## Task item
Give back the line that contains "(rs.map (·.2.2)).foldl (· ||| ·) 0)" and every following line, exactly as they appear, through the end of the data.

## Extracted records
/-- Output bytes with their byte offsets in the scratchpad, and flags; unspecified outputs are free. -/
def State.vectorOutput (s : State) (base : Nat) (o : VectorOp) : List (Nat × List Byte) × Nat :=
  let v := parseV o.desc
  let p := o.param
  let inp := s.vectorIn base v p
  if v.op = 0x10 then
    let rs := (List.range v.rowLen).map fun i =>
      if o.stale base inp i then (s.draw (3 * i) % 2 ^ 16, s.draw (3 * i + 1) % 2 ^ fmtBits v.infmt, s.draw (3 * i + 2) % 16)
      else v.argPixel p inp (v.nan p inp i) i
    ((4 * v.dst, rs.flatMap fun x => leBytes 2 x.1) ::
      (if v.wantMax then [(4 * argMaxAddr p, packElems (fmtBits v.infmt) (rs.map (·.2.1)))] else []),
     (rs.map (·.2.2)).foldl (· ||| ·) 0)
  else
    let zp := if v.outfmt = 2 then vOutZp v p % 16 else vOutZp v p
    let rs := (List.range v.outs).map fun i =>
      if o.stale base inp i then (s.draw (2 * i) % 2 ^ fmtBits v.outfmt, s.draw (2 * i + 1) % 16)
      else convertTo v.outfmt zp (v.nan p inp i) (vScale v p (v.value p inp i))
    ([(4 * v.dst, packElems (fmtBits v.outfmt) (rs.map (·.1)))], (rs.map (·.2)).foldl (· ||| ·) 0)

end Sys2Proof.Machine
end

## Output for this task
     (rs.map (·.2.2)).foldl (· ||| ·) 0)
  else
    let zp := if v.outfmt = 2 then vOutZp v p % 16 else vOutZp v p
    let rs := (List.range v.outs).map fun i =>
      if o.stale base inp i then (s.draw (2 * i) % 2 ^ fmtBits v.outfmt, s.draw (2 * i + 1) % 16)
      else convertTo v.outfmt zp (v.nan p inp i) (vScale v p (v.value p inp i))
    ([(4 * v.dst, packElems (fmtBits v.outfmt) (rs.map (·.1)))], (rs.map (·.2)).foldl (· ||| ·) 0)

end Sys2Proof.Machine
end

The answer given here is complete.